I agree in bathrooms, particularly when using electric underfloor heating, then thermal backer boards (eg Warmup Insulation boards) are well worth laying. But I maintain that 6mm cement backer boards won't be a cure for flexible ply or chipboard floors -cement boards don't add much flexural strength to the existing floor, compared with a ply overlay (which only needs to be thoroughly clout nailed).
 

Bathfix Bob

TF
Arms
340
588
I'm a firm believer in cement boards don't get me wrong I never use anything else after a similar disaster with 12mm ply, in my case the grout was fine but the tiles cracked in a perfect line over where two boards met. In that case there wern't enough screws and the edges were lifting.

Re the 6mm thickess, Hardiebacker are 6mm but they are bedded onto flexi adhesive to fill voids and stop them bouncing over hollows in old floorboards.

So my question is, if the subfloor was 100% flat then surely 6mm ply screwed and 150mm would be okay as there's nothing to 'compress'?
 
W

White Room

Jace158's original query was about grout cracking and many said 6mm ply overlay is the problem - and that jace158 has to start again using cement boards- some even said need to remove the ply overlay first.

That's all a massive messy job for both jace158 and his customer. I'm doubtful that is necessary and hence suggested to first try careful re-grouting. There's no mention of cracking of the tiles, so jace158's problem sounds minor. Tiling onto ply and onto chipboard floors can be successful.

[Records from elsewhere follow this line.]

/-- A change waits at the harbour master; beyond 16 behind the one proposed it is dropped. -/
def Device.holdReq (d : Device) (q : HeldReq) : Device :=
  if 16 ≤ d.fab.requests.length then d else (d.modFab fun b => { b with requests := b.requests ++ [q] }).proposeNext

/-! ### Address requests (R341, R342, R344) -/

/-- The quaymaster serves a device request: it needs a cluster number, and refuses when its cluster is full. -/
def Device.qmServe (d : Device) (who : BitVec 64) (persisted : Option Nat) (back : Nat) : Device :=
  match d.ownAddr with
  | none => d
  | some a =>
    let full := match d.flash.record with
      | some r => decide (64 ≤ (r.entries.filter fun e => e.cluster == aCluster a).length)
      | none => false
    if d.fab.newCluster || full then d
    else if d.flag F.FAB_STATUS_HM then
      d.holdReq { who := who, persisted := persisted, kind := 0, cluster := aCluster a, back := back }
    else
      match d.hmAddress with
      | some h => (d.modFab fun b => { b with relays := b.relays.filter (fun r => r.1 != who) ++ [(who, back)] }).sendUni h (.addrReq who persisted 0)
      | none => d

/-- Relay a request towards an address, keeping the way back. -/
def Device.relay (d : Device) (dst : Option Nat) (who : BitVec 64) (persisted : Option Nat) (kind back : Nat) : Device :=
  match dst with
  | some a => (d.modFab fun b => { b with relays := b.relays.filter (fun r => r.1 != who) ++ [(who, back)] }).sendUni a (.addrReq who persisted kind)
  | none => d

/-- ADDR_REQ is received. -/
def Device.addrReqIn (d : Device) (i : Link) (m : FabMsg) (who : BitVec 64) (persisted : Option Nat) (kind : Nat) : Device :=
  let back := if m.link then i.val else 16 + m.src
  let hm := d.flag F.FAB_STATUS_HM
  if kind = 1 then
    if hm then d.holdReq { who := who, persisted := persisted, kind := 1, cluster := 0, back := back }
    else d.relay d.hmAddress who persisted 1 back
  else
    match d.ownAddr with
    | none => d
    | some a =>
      let near := m.link || aCluster m.src == aCluster a
      if near && d.flag F.FAB_STATUS_QM then d.qmServe who persisted back
      else if !m.link && hm then
        d.holdReq { who := who, persisted := persisted, kind := 0, cluster := aCluster m.src, back := back }
      else if m.link then d.relay (d.addrOfId (d.id64 F.FAB_QM_ID)) who persisted 0 back
      else d

/-- ADDR_GRANT is received: taken, or relayed back along the path. -/
def Device.addrGrantIn (d : Device) (who : BitVec 64) (a : Nat) (epoch : Nat) : Device :=
  if who = Config.identity then
    (d.takeAddr (some (a % 2 ^ 25))).modFab fun b => { b with newCluster := false, fullPosted := false }
  else
    match d.fab.relays.find? (fun r => r.1 == who) with
    | some (_, back) => (d.modFab fun b => { b with relays := b.relays.filter fun r => r.1 != who }).sendBack back (.addrGrant who a epoch)
    | none => d

/-- The neighbour that an unaddressed device asks: an addressed hawser neighbour first, otherwise an addressed pilot neighbour of its island; among
several the choice is open. -/
def Device.askLink (d : Device) : Device × Option Link :=
  let ok (i : Link) : Bool := (d.fab.links.get i).adj.isSome && (d.fab.links.get i).flags.getLsbD 0 && d.linkUp i
  let hs := fabLinks.filter fun i => !isPilot i && ok i
  let ps := fabLinks.filter fun i => isPilot i && ok i && !d.islBnd i
  let l := if hs.isEmpty then ps else hs
  if l.length ≤ 1 then (d, l.head?)
  else
    let (e, w) := d.fresh
    (e, l[w.toNat % l.length]?)

/-- An unaddressed device asks for an address; a quaymaster without a cluster number asks for one (R341, R344, R346). -/
def Device.askAddr (d : Device) : Device :=
  if !d.fabUp then d
  else if d.fab.newCluster && d.ownAddr.isSome then
    if d.flag F.FAB_STATUS_HM then
      d.holdReq { who := Config.identity, persisted := d.flash.addr, kind := 1, cluster := 0, back := 0 }
    else match d.hmAddress with
      | some h => d.sendUni h (.addrReq Config.identity d.flash.addr 1)
      | none => d
  else if d.ownAddr.isSome then d
  else
    let (d1, who) := d.askLink
    match who with
    | none => d1
    | some i =>
      let kind := if d1.flag F.FAB_STATUS_QM then 1 else 0
      let full := match d1.flash.record with
        | some r => kind == 0 && decide (64 ≤ (r.entries.filter fun e => e.cluster == aCluster (d1.fab.links.get i).farAddr).length)
        | none => false
      let d2 := if full && !d1.fab.fullPosted then (d1.modFab fun b => { b with fullPosted := true }).raise F.FAB_INT_STATUS_CLUSTER_FULL else d1
      d2.sendLink i (.addrReq Config.identity d2.flash.addr kind)

/-! ### Beacons and routes received (R333, R346, R350, R367) -/

/-- A committed epoch above the own one is pulled from the harbour master that announced it (R367). -/
def Device.pull (d : Device) (src : Option Nat) (epoch : Nat) : Device :=
  if epoch ≤ d.get F.FAB_EPOCH || d.ownAddr.isNone then d
  else
    let d1 := (d.set F.FAB_STATUS_PULLING 1).setAuth false
    match src with
    | some a => d1.sendUni a (.recordPull (d1.get F.FAB_EPOCH))
    | none => d1

/-- A valid BEACON is acted on. -/
def Device.beaconAct (d : Device) (i : Link) (m : FabMsg) : Device :=
  match m.body with
  | .beacon heard qm hm epoch flags =>
    let d1 := d.modLink i fun x => { x with
      heard := m.srcId, flags := flags, farQm := qm, farHm := hm, farEpoch := epoch, farAddr := m.src }
    let d2 := match (d1.fab.links.get i).adj with
      | some id => if id = m.srcId then d1
          else (d1.adjDown i).modLink i fun x => { x with heard := m.srcId, flags := flags }
      | none => d1
    let d3 := if (d2.fab.links.get i).adj.isNone && heard = Config.identity then d2.adjUp i m.srcId else d2
    if d3.islBnd i then d3 else d3.pull (d3.addrOfId hm) epoch
  | _ => d

/-- One entry of a ROUTE. -/
def Device.routeEntry (d : Device) (i : Link) (e : RouteEntry) : Device :=
  let own := d.ownAddr.map fun a => aNumber a e.level
  if !d.mayCross i e.level || 3 < e.level || (e.level = 0 && 64 ≤ e.number) || (e.level = 3 && 8 ≤ e.number) || 256 ≤ e.number then d
  else if e.level = 1 && isPilot i && own == some e.number && !e.withdraw && e.ident != d.id64 F.FAB_QM_ID then
    -- another cluster carries the own number (R346)
    let d1 := d.raise F.FAB_INT_STATUS_CLASH
    if d1.id64 F.FAB_QM_ID < e.ident then d1
    else if d1.flag F.FAB_STATUS_QM then d1.modFab fun b => { b with newCluster := true }
    else d1.takeAddr none
  else if e.level = 2 && d.islBnd i && own == some e.number && !e.withdraw && e.ident != d.id64 F.FAB_HM_ID then
    d.raise F.FAB_INT_STATUS_CLASH
  else
    let looped := match own with | some k => e.path.contains k || e.number == k | none => false
    if looped || 31 < e.path.length then d
    else
      let mine (r : RouteIn) : Bool := r.entry.level == e.level && r.entry.number == e.number && r.link == i.val
      let before := bestRoute d.fab.routes e.level e.number
      let d1 :=
        if e.withdraw then d.modFab fun b => { b with routes := b.routes.filter fun r => !mine r }
        else if before.isNone && routeCap e.level ≤ d.routeCount e.level then d.raise F.FAB_INT_STATUS_TABLE_FULL
        else d.modFab fun b => { b with
          routes := b.routes.filter (fun r => !mine r) ++ [{ entry := { e with withdraw := false }, link := i.val, at_ := d.now }] }
      let after := bestRoute d1.fab.routes e.level e.number
      if (before.map (·.entry)) == (after.map (·.entry)) then d1 else d1.markDirty [(e.level, e.number)]

/-- A valid ROUTE is acted on. -/
def Device.routeAct (d : Device) (i : Link) (m : FabMsg) : Device :=
  match m.body with
  | .route es => ((es.foldl (fun (s : Device) e => s.routeEntry i e) d).routeUse).judgeRoles
  | _ => d

/-- Act on a BEACON or ROUTE; in DORMANT what would change an adjacency or a table waits for the wake (R368). -/
def Device.actOrDefer (d : Device) (i : Link) (m : FabMsg) (act : Device → Device) : Device :=
  let d1 := act d
  if d.get F.PWR_STATUS_STATE = 2 then
    let changes := (d1.fab.links.get i).adj != (d.fab.links.get i).adj ||
      (d1.fab.routes.map fun r => (r.entry, r.link)) != (d.fab.routes.map fun r => (r.entry, r.link))
    if changes then d.defer i (some m) else d1
  else d1

/-- After a wake, what DORMANT held is acted on. -/
def Device.runDeferred (d : Device) : Device :=
  let l := d.fab.deferred
  l.foldl (fun (s : Device) p =>
    let i : Link := Fin.ofNat 16 p.1
    match p.2 with
    | none => if s.linkUp i then s else s.adjDown i
    | some m => (s.beaconAct i m).routeAct i m) (d.modFab fun b => { b with deferred := [] })

/-- A route expires: of several entries for the destination, the one advertised longest ago (R351). -/
def Device.routeExpiry (d : Device) (level number : Nat) : Device :=
  let hits := d.fab.routes.filter fun r => r.entry.level == level && r.entry.number == number
  match hits.foldl (fun best r => match best with
      | none => some r
      | some b => if r.at_ < b.at_ then some r else some b) (none : Option RouteIn) with
  | none => d
  | some r =>
    ((d.modFab fun b => { b with routes := b.routes.filter fun x => x != r }).markDirty [(level, number)]).routeUse.judgeRoles

/-- Every 30 s all routes are sent on each adjacency (R349). -/
def Device.routeTimer (d : Device) : Device :=
  d.markDirty (d.selfLevels ++ (d.fab.routes.map fun r => (r.entry.level, r.entry.number)).eraseDups)

/-! ### Announcements and the record received (R343, R366, R367) -/

/-- HM_ANNOUNCE is received. -/
def Device.hmAnnounceIn (d : Device) (m : FabMsg) (epoch : Nat) (island realm : Nat) (auth : Bool) : Device :=
  let mine := match d.flash.record with
    | some r => r.realm == realm && r.island == island
    | none => true
  if !mine then d
  else
    let d1 := ((d.setHm m.srcId).set F.FAB_STATUS_HM_KNOWN 1).modFab fun b => { b with hmAt := d.now, hmAddr := if m.noAddr then none else some m.src }
    let d2 := match d1.fab.stored with
      | some r => if r.epoch = epoch then d1.recordLive r else d1
      | none => d1
    let d3 := d2.pull (if m.noAddr then none else some m.src) epoch
    if auth && epoch = d3.get F.FAB_EPOCH && d3.flash.record.isSome && !d3.flag F.FAB_STATUS_PULLING then d3.setAuth true else d3

/-- RECORD is received: a proposal is stored and acknowledged, an answer to a pull is adopted. -/
def Device.recordIn (d : Device) (m : FabMsg) (epoch : Nat) (full : Bool) (realm island hours : Option Nat) (ds : List RecEntry) : Device :=
  let base : IslandRec := d.flash.record.getD { epoch := 0, realm := 0, island := 0, hours := 0, entries := [] }
  let next : IslandRec := {
    epoch := epoch, realm := realm.getD base.realm, island := island.getD base.island, hours := hours.getD base.hours
    entries := applyDeltas (if full then [] else base.entries) ds }
  if full then
    if d.flag F.FAB_STATUS_PULLING && d.get F.FAB_EPOCH < epoch then (d.set F.FAB_STATUS_PULLING 0).recordLive next else d
  else if d.flash.record.isSome && epoch = base.epoch + 1 then
    (d.modFab fun b => { b with stored := some next }).sendUni m.src (.recordAck epoch)
  else d

/-- RECORD_ACK is received. -/
def Device.recordAckIn (d : Device) (m : FabMsg) (epoch : Nat) : Device :=
  match d.fab.proposal with
  | some p =>
    if p.next.epoch = epoch && !p.acks.contains m.srcId then
      ((d.modFab fun b => { b with proposal := some { p with acks := p.acks ++ [m.srcId] } }).tryCommit).proposeNext
    else d
  | none => d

I agree in bathrooms, particularly when using electric underfloor heating, then thermal backer boards (eg Warmup Insulation boards) are well worth laying. But I maintain that 6mm cement backer boards won't be a cure for flexible ply or chipboard floors -cement boards don't add much flexural strength to the existing floor, compared with a ply overlay (which only needs to be thoroughly clout nailed).

You can't be serious ????
 
Y

ythan

You can't be serious??? Yes.





Yes, sure you can't use clout nails on cement backer boards - the boards aren't strong enough....... BUT on ply, clout nails are so low cost and quick & easy to bang in that you can be over generous and use plenty to ensure very secure fixing.

Budgets and jobs are tight and getting tighter >> so need to do a good job at the lowest cost......a reputation for gold plating a job is no good.

Anyway my suggestion to the original grout cracking problem was to try fully re-grouting the tiles, and not to panic, and rip it all out.
 
D

dave l and l

what you need to remember is the the grout is cracking out for a reason and is probably down to the floor flexing a bit. now if you just re grout without fixing the problem it will probably happen again, hence fixing the problem the now makes more sense than just re grouting.
6 mm ply wood is not really viable to tile onto. and to nail it down probably is not the best idea either. even if you cant price for certain materials because of there price you can still budget for heavier grade ply and a box of screws. nailing down is a diy job or someone who is too lazy to screw
 

John Benton

TF
Arms
2,211
1,138
Leeds
You can't be serious??? Yes.





Yes, sure you can't use clout nails on cement backer boards - the boards aren't strong enough....... BUT on ply, clout nails are so low cost and quick & easy to bang in that you can be over generous and use plenty to ensure very secure fixing.

Budgets and jobs are tight and getting tighter >> so need to do a good job at the lowest cost......a reputation for gold plating a job is no good.

Anyway my suggestion to the original grout cracking problem was to try fully re-grouting the tiles, and not to panic, and rip it all out.

Dream on, you wouldn't put a band-aid on a broken leg. It won't do the job it is meant to do.

Reputation is something that has to be built over a period of time with quality work. No wonder skilled men are out of work when they are pricing against someone who is cutting corners and quality of materials. I bet these guys who do that never get called back for repeat work in customers houses and don't get recommended!